/-! ### Configuration -/

/-- The registers after `vcfg` with a new shape (R120). The predicates count as written (R282). -/
def Strand.clearShape (x : Strand) : Strand :=
  { x with
    v := Vector.replicate 64 VReg.reset, p := Vector.replicate 16 0, pWritten := 0xFFFE
    leaseZero := x.leaseZero.map (fun z => { z with v := Vector.replicate 64 VReg.reset, p := Vector.replicate 16 0 }) }

/-- R120: vcfg waits for the strand's older vector results, which is a stall. -/
def execVcfg (d : SReg) (nreg wmax : BitVec 2) (mz : BitVec 1) (s : State) : Out :=
  .next (s.onStrand (fun s =>
    if vectorPending s.strand then s.stop (.wait .older) else
    let x := s.strand
    let same := decide (field x.sys.vcfg 0 2 = nreg.toNat ∧ field x.sys.vcfg 2 2 = wmax.toNat)
    let x := if same then x else x.clearShape
    let n := vlmaxOf (8 * 2 ^ nreg.toNat) (8 * 2 ^ wmax.toNat) x.live
    let w := BitVec.ofNat 64 (nreg.toNat + 4 * wmax.toNat + 16 * mz.toNat + 2 ^ 32 * n)
    let s := { s with strand := (x.setVcfg w).setVstart 0 }
    (s.putS 1 d (BitVec.ofNat 64 n) 0).retire))

/-- R121: setvl runs the strip boundary and sets VL; it waits for a pending grant. -/
def execSetvl (d a : SReg) (s : State) : Out :=
  .next (s.onStrand (fun s =>
    let k := (s.rdS a).toInt
    if olderPending s then s.stop (.wait .older) else
    let r := stripBoundary s
    if r.2 then waitForGrant r.1
    else
      let t := r.1
      let vl := if k ≤ 0 then 0 else Nat.min k.toNat t.strand.vlmax
      let t := { t with strand := (t.strand.setVl vl).setVstart 0 }
      (t.putS 1 d (BitVec.ofNat 64 vl) 0).retire))

/-! ### Arithmetic (R127 to R129) -/

/-- The scale classes of R43. -/
inductive ScaleClass where
  | additive | product | quotient
deriving DecidableEq, Repr

/-- What an operation puts whose NaN results set no flag (R128, R131): the canonical NaN, +0 in a format without one, where R51 would
set NV for the conversion of a NaN. -/
def quietNan (f : Fmt) (v : Val) (fl : Sticky) : Elem :=
  if v.isNan && Fmt.isFloat f && !Fmt.isMicro f then .coded (canonicalNan f) fl else .val v fl

def ScaleClass.scale (c : ScaleClass) (f : Fmt) (a b : Byte) : Byte :=
  finishScale f (match c with
    | .additive => scaleMax (scaleTerm a) (scaleTerm b)
    | .product => scaleProduct a b
    | .quotient => scaleQuotient a b)

/-- The checks and the formats of a two-operand instruction: width, lookup, width of the result, a result of RAW. -/
def State.prepPair (s : State) (a b : VIdx) : Except Stop (Fmt × Act) := do
  need (!s.strand.tooWide (s.vreg a).fmt && !s.strand.tooWide (s.vreg b).fmt) widthTrap
  let r ← s.lookup (s.vreg a).fmt (s.vreg b).fmt
  need (!s.strand.tooWide r.1) widthTrap
  .ok r

/-- The exact result of R127 where an operand's code is reserved: NV stands among the flags `fl` of its reads (R39), a float result is the
canonical NaN (R128), and an integer one takes the operand as 0 (R39).
DEDUCED (unsafe, log 73). -/
def reservedNan (f : Fmt) (fl : Sticky) (v : Val) : Val := if Fmt.isFloat f && fl != 0 then .nan else v

/-- A two-operand instruction (R127): `op` gives the exact result and its flags; `quiet` says that a NaN result sets no flag (R128). -/
def prepBinary (a b : VIdx) (c : ScaleClass) (op : Fmt → Val → Val → Val × Sticky) (truncate quiet : Bool) (s : State) :
    Except Stop VecOp := do
  let r ← s.prepPair a b
  need (r.1 != .raw) formatTrap
  let ra := s.vreg a
  let rb := s.vreg b
  let first (i : Nat) : Val × Sticky :=
    if r.2 = .conv then s.convValue r.1 (convScale r.1 (tagScale ra.tag)) ra.val i else (ra.val i, 0)
  .ok { fmt := r.1, scale := c.scale r.1 (tagScale ra.tag) (tagScale rb.tag), sat := r.2 == .sat, fs := r.2 == .sat
        undef := ra.isUndef || rb.isUndef, marked := fun i => ra.marked i || rb.marked i
        el := fun i =>
          let x := first i
          let y := op r.1 x.1 (rb.val i)
          let fl := s.vflags a i ||| s.vflags b i
          (if quiet then quietNan r.1 else Elem.val) (reservedNan r.1 fl y.1) (y.2 ||| x.2 ||| fl)
        rm := fun i => if truncate && Fmt.isInt r.1 then .zero else s.strand.rounding i }

/-- A one-operand instruction of major 0x40 (R127): the result format is that of the operand, the scale unary. An infinity of E5M2 is
encoded under R50, which saturates it with OF, where R128 says that only the sign changes.
DESIGN CHOICE (unsafe, log 73). -/
def prepUnary (a : VIdx) (op : Val → Val) (s : State) : Except Stop VecOp := do
  let ra := s.vreg a
  need (!s.strand.tooWide ra.fmt) widthTrap
  need (ra.fmt != .raw) formatTrap
  .ok { fmt := ra.fmt, scale := finishScale ra.fmt (scaleTerm (tagScale ra.tag)), sat := false, fs := false
        undef := ra.isUndef, marked := ra.marked, el := fun i => quietNan ra.fmt (op (ra.val i)) (s.vflags a i)
        rm := s.strand.rounding }

/-- Rounding toward minus infinity, which gives an exact zero sum its sign (R38). -/
def State.roundsDown (s : State) : Bool := s.strand.rm == 3

/-- Division (R128, R129). -/
def divOp (f : Fmt) (x y : Val) : Val × Sticky :=
  if x.isNan || y.isNan then (.nan, 0)
  else if y.isZero then
    (if x.isZero then (if Fmt.isInt f then (.fin false 0 1, flagNV) else (.nan, flagNV))
    else if Fmt.isInt f then (.fin x.sign (2 ^ 512) 1, flagOF)
    else (.inf (x.sign != y.sign), if x.isInf then 0 else flagOF))
  else if x.isInf && y.isInf then (.nan, flagNV)
  else (x.div y, 0)

/-- The product of a fused form with the CONV of its lookups (R56, R57), and its flags. Where the combined action is SAT, neither lookup
rounds an operand or the product: the entries combine to one action, and SAT is as USE but for saturation.
DEDUCED (unsafe, log 16). -/
def fusedProduct (s : State) (a b : VIdx) (first : Fmt × Act) (second : Act) (act : Act) (i : Nat) : Val × Sticky :=
  let ra := s.vreg a
  let rb := s.vreg b
  let x (j : Nat) : Val × Sticky :=
    if act = .conv ∧ first.2 = .conv then s.convValue first.1 (convScale first.1 (tagScale ra.tag)) ra.val j else (ra.val j, 0)
  let prod (j : Nat) : Val := (x j).1.mul (rb.val j)
  let fl := (x i).2 ||| productFlags (x i).1 (rb.val i) ||| s.vflags a i ||| s.vflags b i
  if act = .conv ∧ second = .conv then
    let sc := convScale first.1 (match scaleProduct (tagScale ra.tag) (tagScale rb.tag) with
      | some z => if z < 0 then 0 else if 254 < z then 254 else BitVec.ofNat 8 z.toNat
      | none => 0xFF)
    let r := s.convValue first.1 sc prod i
    (r.1, r.2 ||| fl)
  else (prod i, fl)

/-- The fused forms (R127): two lookups, the old destination as third operand, whose masked-off positions are kept whatever MZ holds. -/
def prepFused (d a b : VIdx) (negate : Bool) (s : State) : Except Stop VecOp := do
  need (!s.strand.tooWide (s.vreg a).fmt && !s.strand.tooWide (s.vreg b).fmt && !s.strand.tooWide (s.vreg d).fmt) widthTrap
  let r1 ← s.lookup (s.vreg a).fmt (s.vreg b).fmt
  let r2 ← s.lookup r1.1 (s.vreg d).fmt
  need (!s.strand.tooWide r2.1) widthTrap
  need (r2.1 != .raw) formatTrap
  let act := r1.2.join r2.2
  let ra := s.vreg a
  let rb := s.vreg b
  let rd := s.vreg d
  let f := r2.1
  .ok { fmt := f
        scale := finishScale f (scaleMax (scaleProduct (tagScale ra.tag) (tagScale rb.tag)) (scaleTerm (tagScale rd.tag)))
        sat := act == .sat, fs := act == .sat, undef := ra.isUndef || rb.isUndef || rd.isUndef
        marked := fun i => ra.marked i || rb.marked i || rd.marked i
        el := fun i =>
          let p := fusedProduct s a b r1 r2.2 act i
          let q := if negate then p.1.neg else p.1
          let fl := s.vflags a i ||| s.vflags b i ||| s.vflags d i
          .val (reservedNan f fl (q.add s.roundsDown (rd.val i))) (p.2 ||| sumFlags q (rd.val i) ||| s.vflags d i)
        rm := s.strand.rounding, zero := fun _ => false }

/-- R127: a + b. -/
def execVadd (d a b : VIdx) (s : State) : Out :=
  .next (s.runVec (.vadd d a b) d .add 4 false (s.wideReg a || s.wideReg b) (prepBinary a b .additive (addOp s.roundsDown) false false))

/-- R127: a - b. -/
def execVsub (d a b : VIdx) (s : State) : Out :=
  .next (s.runVec (.vsub d a b) d .add 4 false (s.wideReg a || s.wideReg b) (prepBinary a b .additive (subOp s.roundsDown) false false))

/-- R127: a times b. -/
def execVmul (d a b : VIdx) (s : State) : Out :=
  .next (s.runVec (.vmul d a b) d .mul 4 false (s.wideReg a || s.wideReg b) (prepBinary a b .product mulOp false false))

/-- R127: the smaller. -/
def execVmin (d a b : VIdx) (s : State) : Out :=
  .next (s.runVec (.vmin d a b) d .add 2 false (s.wideReg a || s.wideReg b) (prepBinary a b .additive minOp false true))

/-- R127: the larger. -/
def execVmax (d a b : VIdx) (s : State) : Out :=
  .next (s.runVec (.vmax d a b) d .add 2 false (s.wideReg a || s.wideReg b) (prepBinary a b .additive maxOp false true))

/-- R127, R129: a / b. -/
def execVdiv (d a b : VIdx) (s : State) : Out :=
  .next (s.runVec (.vdiv d a b) d .xf 16 false (s.wideReg a || s.wideReg b) (prepBinary a b .quotient divOp true false))

/-- R127: a times b + d. -/
def execVfma (d a b : VIdx) (s : State) : Out :=
  .next (s.runVec (.vfma d a b) d .mul 5 false (s.wideReg a || s.wideReg b || s.wideReg d) (prepFused d a b false))

/-- R127: d - a times b. -/
def execVfms (d a b : VIdx) (s : State) : Out :=
  .next (s.runVec (.vfms d a b) d .mul 5 false (s.wideReg a || s.wideReg b || s.wideReg d) (prepFused d a b true))

/-- R127, R128: magnitude. -/
def execVabs (d a : VIdx) (s : State) : Out :=
  .next (s.runVec (.vabs d a) d .add 2 false (s.wideReg a) (prepUnary a Val.abs))

/-- R127, R128: changed sign. -/
def execVneg (d a : VIdx) (s : State) : Out :=
  .next (s.runVec (.vneg d a) d .add 2 false (s.wideReg a) (prepUnary a Val.neg))

/-! ### Transcendentals (R130, R131) -/

/-- The result format of R130. -/
def transcFormat : Fmt → Option Fmt
  | .mxe4m3 | .mxe2m3 | .mxe2m1 => some .bf16
  | .a48 => some .fp32
  | f => if Fmt.isFloat f then some f else none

■ Aim of the task
In the listing above, find the line with "let fl := s.vflags a i ||| s.vflags b i |||" and the line with "def execVsub (d", then reproduce both and every line between them exactly.

■ Problem solution
          let fl := s.vflags a i ||| s.vflags b i ||| s.vflags d i
          .val (reservedNan f fl (q.add s.roundsDown (rd.val i))) (p.2 ||| sumFlags q (rd.val i) ||| s.vflags d i)
        rm := s.strand.rounding, zero := fun _ => false }

/-- R127: a + b. -/
def execVadd (d a b : VIdx) (s : State) : Out :=
  .next (s.runVec (.vadd d a b) d .add 4 false (s.wideReg a || s.wideReg b) (prepBinary a b .additive (addOp s.roundsDown) false false))

/-- R127: a - b. -/
def execVsub (d a b : VIdx) (s : State) : Out :=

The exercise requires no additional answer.